Meski demikian, kerusakan sudah terlanjur terjadi. Rodhi dianggap Tatang tak punya kemampuan di bidang jurnalistik, dan tidak memiliki etika yang baik. Tatang pun memberi peringatan: Siapa pun yang mencatut namanya untuk kepentingan pribadi
serta mencoreng nama baiknya, tak akan ada ampun, orangnya akan disikat. Kasus pencatutan nama oleh pemilik media ini menunjukkan, masih banyak problem serius di ranah pers Indonesia. Banyak media tidak menjalankan fungsi yang seharusnya.

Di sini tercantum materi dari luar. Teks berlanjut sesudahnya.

-- ==== Sys2Proof/Machine/Engine.lean ====
section
/-! DEFINITION. What the engines of a core share: reads that FENCE.cp has not ordered (R156), streams from global
addresses (R136, R140, R365), and writes cut at the 16-byte sectors that are atomic (R146). -/

namespace Sys2Proof.Machine

open Host

/-- R147, R156, R227. What an engine of the current core (`mu`: its matrix unit, else its BTE) reads of the granule at `g`, which
holds `cur`: the contents before one of the core's stores that no FENCE.cp has ordered toward it, or the latest ones, a free
choice; for a merge (`far`) also those before a store of another core that it has not released since. What lies before the contents
it has read is out of its reach from then on (log 8). -/
def pickFor (far mu : Bool) (g : Nat) (cur : List Byte) (s : State) : List Byte × State :=
  let vs := mget [] s.vers (g / 16)
  let own := fun (v : Ver) => decide (v.core = s.coreNo) && (if mu then v.mu else v.bte)
    && !(decide (v.cyc + 1 < s.core.fenceCp) && decide (s.core.fenceCp ≤ s.cyc))
  let alive := fun (v : Ver) => own v || (far && v.far && decide (v.core ≠ s.coreNo))
  let cand := vs.filter alive
  if cand = [] then (cur, s)
  else
    let i := freeBelow s 0 (cand.length + 1)
    let keep := cand.drop i
    let seen := fun (k : Nat) (v : Ver) =>
      if k ≠ g / 16 ∨ !alive v ∨ keep.contains v then v
      else if v.core ≠ s.coreNo then { v with far := false }
      else if mu then { v with mu := false } else { v with bte := false }
    (((cand.drop i).head?.map Ver.val).getD cur, spend 1 (mapVers seen s))

/-- R147, R156. What an engine's read, other than a merge's, gives. -/
def engPick (mu : Bool) (g : Nat) (cur : List Byte) (s : State) : List Byte × State := pickFor false mu g cur s

/-- R146, R156, R227. Storage as an engine of the current core sees some ranges of it, chosen sector by sector, in place of `mem`;
and the state that remembers the choices. -/
def viewFor (far mu : Bool) (rs : List (Nat × Nat)) (s : State) : State × State :=
  let ks := (s.vers.map Prod.fst).filter fun k => decide (place (16 * k) ≠ .coded)
    && rs.any fun r => decide (r.1 < 16 * k + 16) && decide (16 * k < r.1 + r.2)
  let x := ks.foldl (fun (a : Memory × State) k =>
    let p := pickFor far mu (16 * k) (a.2.mem.readBytes (16 * k) 16) a.2
    (a.1.writeBytes (16 * k) p.1, p.2)) (s.mem, s)
  ({ x.2 with mem := x.1 }, x.2)

/-- R146, R156. The view of an engine that reads no other core's sketch. -/
def engView (mu : Bool) (rs : List (Nat × Nat)) (s : State) : State × State := viewFor false mu rs s

/-- R146, R156. Bytes at local physical addresses outside the coded view as an engine reads them. -/
def engBytes (mu : Bool) (a n : Nat) (s : State) : List Byte × State :=
  let v := engView mu [(a, n)] s
  (v.1.mem.readBytes a n, v.2)

/-- The draws one command may spend on such choices: one for each sector of the local map. -/
def engDraws : Nat := 2 ^ 40

/-- R157. An engine's write at local physical addresses of this module, with the L1 sectors of its core that it hits. -/
def engWrite (pol a : Nat) (bs : List Byte) (s : State) : State :=
  let s1 := memWrite pol a bs s
  { s1 with core := { s1.core with l1 := l1Store (globalOf s a) bs s1.core.l1 } }
/-- Several such writes in order. -/
def engWrites (ws : List (Nat × List Byte)) (s : State) : State := ws.foldl (fun s w => engWrite 0 w.1 w.2 s) s

/-- R146, R354, R355. Of some writes, those that a free choice for each sector takes, by draws from the `k`-th on, and the others. -/
def chooseUnits (k : Nat) (ws : List (Nat × List Byte)) (s : State) : List (Nat × List Byte) × List (Nat × List Byte) :=
  let us := (groupUnits ws).mapIdx fun i u => (freeBit s (k + i), u)
  ((us.filter Prod.fst).flatMap Prod.snd, (us.filter fun u => !u.1).flatMap Prod.snd)

/-- Cut the bytes of a write at sector boundaries; the first argument bounds the number of pieces. -/
def secSplitAux : Nat → Nat → List Byte → List (Nat × List Byte)
  | 0, _, _ => []
  | _ + 1, _, [] => []
  | n + 1, a, b :: bs =>
    let k := 16 - a % 16
    (a, (b :: bs).take k) :: secSplitAux n (a + k) ((b :: bs).drop k)
/-- The pieces of a write, one for each sector (R146). -/
def secSplit (a : Nat) (bs : List Byte) : List (Nat × List Byte) := secSplitAux (bs.length / 16 + 2) a bs

/-- A failed engine read: the code that ERR records (R365), and the state after classification (R253). -/
abbrev EngErr := Nat × State

/-- R208. The blocks of the coded view that a stream has read so far, each as its one event gave it. -/
abbrev BlocksRead := List (Nat × List Byte)

/-- R208. A stream's read of the block of the coded view at `b`, of which it uses the bytes from `lo` to `hi`: one event. -/
def engBlock (mu : Bool) (b lo hi : Nat) (s : State) : Except EngErr (List Byte × State) :=
  match codedBlockRead (b + lo) (hi - lo) s with
  | .error (.memerr _, s1) => .error (cMemerr, s1)
  | .error (.coded _, s1) => .error (cCoded, s1)
  | .ok (bs, s1) => .ok (engPick mu b bs s1)

/-- R17, R208, R252. A stream's read of a translated part, under an L2 policy; `all` are its parts, and `c` the blocks it has read.
Another module's bytes are free values where a path reaches it, and an absent range otherwise (R34, log 1). -/
def engPart (pol : Nat) (mu : Bool) (all : List Part) (c : BlocksRead) (p : Part) (s : State) :
    Except EngErr (List Byte × BlocksRead × State) :=
  match localPart s p.ga with
  | none =>
    match remotePath s (p.ga / 2 ^ 44) with
    | some _ => .ok ((List.range p.n).map fun i => (Config.free (s.free + engDraws + i)).setWidth 8, c, spend p.n s)
    | none => .error (cMemerr, classify p.ga s)
  | some a =>
    if place a = .coded then
      let b := a / 128 * 128
      let cut := fun (v : List Byte) => (v.drop (a % 128)).take p.n
      match c.find? fun x => decide (x.1 = b) with
      | some x => .ok (cut x.2, c, s)
      | none =>
        let here := all.filter fun q => decide ((codedPart s q).map (· / 128) = some (a / 128))
        let lo := here.foldl (fun m q => Nat.min m (q.ga % 128)) 128
        let hi := here.foldl (fun m q => Nat.max m (q.ga % 128 + q.n)) 0
        match engBlock mu b lo hi s with
        | .error e => .error e
        | .ok (v, s1) => .ok (cut v, (b, v) :: c, s1)
    else
      match badAddr s a p.n with
      | some b => .error (cMemerr, classify b s)
      | none =>
        let x := engBytes mu a p.n (l2Touch pol false a p.n s)
        .ok (x.1, c, x.2)

/-- Read parts of a stream in order. -/
def engPartsIn (pol : Nat) (mu : Bool) (all : List Part) :
    BlocksRead → List Part → State → Except EngErr (List Byte × BlocksRead × State)
  | c, [], s => .ok ([], c, s)
  | c, p :: ps, s =>
    match engPart pol mu all c p s with
    | .error e => .error e
    | .ok (b, c1, s1) =>
      match engPartsIn pol mu all c1 ps s1 with
      | .error e => .error e
      | .ok (bs, c2, s2) => .ok (b ++ bs, c2, s2)

/-- Read all parts of a stream. -/
def engParts (pol : Nat) (mu : Bool) (ps : List Part) (s : State) : Except EngErr (List Byte × State) :=
  match engPartsIn pol mu ps [] ps s with
  | .error e => .error e
  | .ok (bs, _, s1) => .ok (bs, s1)

/-- R17, R252. Local ranges as the matrix unit of the core sees them, and the state after (`viewFor`), unless one holds an
uncorrectable sector. -/
def muViewFor (far : Bool) (rs : List (Nat × Nat)) (s : State) : Except EngErr (State × State) :=
  match (rs.filterMap fun r => badAddr s r.1 r.2).head? with
  | some b => .error (cMemerr, classify b s)
  | none => .ok (viewFor far true rs s)
def muView (rs : List (Nat × Nat)) (s : State) : Except EngErr (State × State) := muViewFor false rs s

/-- R121. Ranges of the core's scratchpad, by offset, as local ranges. -/
def spadRanges (s : State) (rows : List (Nat × Nat)) : List (Nat × Nat) := rows.map fun r => (spadBase s.coreNo + r.1, r.2)

/-- R121. Ranges of the scratchpad, each as one number, in a view of storage. -/
def rowsIn (v : State) (rows : List (Nat × Nat)) : List Nat :=
  rows.map fun r => bytesToNat (v.mem.readBytes (spadBase v.coreNo + r.1) r.2)

/-- R121, R252. Read ranges of the core's scratchpad for its matrix unit, each as one number. -/
def spadRows (rows : List (Nat × Nat)) (s : State) : Except EngErr (List Nat × State) :=
  match muView (spadRanges s rows) s with
  | .error e => .error e
  | .ok (v, s1) => .ok (rowsIn v rows, s1)

/-- Cut a byte string into pieces of given lengths, each as one number. -/
def cutRows : List Nat → List Byte → List Nat
  | [], _ => []
  | n :: ns, bs => bytesToNat (bs.take n) :: cutRows ns (bs.drop n)

/-- R136, R139, R365. Read ranges at global virtual addresses for a routine; a failed walk or an error stops it. -/
def globalRows (owner : WalkFor) (rows : List (Nat × Nat)) (s : State) : Except Nat (List Nat) × List Walk × State :=
  let a := xlAll s owner (myDie s) false (rows.flatMap fun r => pieces128 r.1 r.2)
  let ws := a.walks
  let s1 := spend a.used s
  match a.causes, a.fail with
  | (c, _) :: _, _ => (.error c, ws, s1)
  | [], some (c, _) => (.error c, ws, s1)
  | [], none =>
    match engParts 0 true a.parts s1 with
    | .error (c, s2) => (.error c, ws, s2)
    | .ok (bs, s2) => (.ok (cutRows (rows.map Prod.snd) bs), ws, s2)

/-- Add walks of an engine to those the shadow context has to make (R140). -/
def addWalks (ws : List Walk) (s : State) : State :=
  { s with core := { s.core with walks := s.core.walks ++ ws } }

/-- R122, R358. The first segment of a pass that conflicts with an earlier one of the same pass: two different sectors of
one bank. `seen` holds the sectors so far. -/
def passClash : List Nat → List Nat → Option Nat
  | _, [] => none
  | seen, o :: os =>
    let sec := o / 16
    if seen.any fun x => decide (x % 32 = sec % 32) && decide (x ≠ sec) then some o else passClash (sec :: seen) os

/-- Passes of 32 segments. -/
def passes32 (fuel : Nat) (l : List Nat) : List (List Nat) :=
  match fuel with
  | 0 => []
  | f + 1 => if l = [] then [] else l.take 32 :: passes32 f (l.drop 32)
def bankClashIn (l : List Nat) : Option Nat := ((passes32 (l.length / 32 + 1) l).filterMap (passClash [])).head?

end Sys2Proof.Machine
end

Padahal pers yang bebas adalah bagian dari civil society. Bersama komponen-komponen lain, pers harus ikut mendukung sistem demokrasi. Namun menjadi masalah, ketika pers disalahgunakan, bahkan sengaja diperalat,
untuk mengejar kepentingan-kepentingan sempit pribadi. Dan hal itu dilakukan dengan menghalalkan segala cara, serta mengabaikan prinsip dan etika jurnalistik. Dalam kasus PoliceWatch.news versus Tatang Zaenudin,
media dituduh menakuti-nakuti nara sumber dan memeras. Jika terbukti, itu bukan lagi sekadar pelanggaran etika jurnalistik biasa, tetapi sudah masuk ranah kriminalitas. Maka kita mendukung sepenuhnya,
dilakukannya proses hukum kepada PoliceWatch.news, sebagai pembelajaran untuk pengelola media dan edukasi publik. Yakni, agar media tidak bisa diperalat dan dieksploitasi untuk maksud-maksud tercela.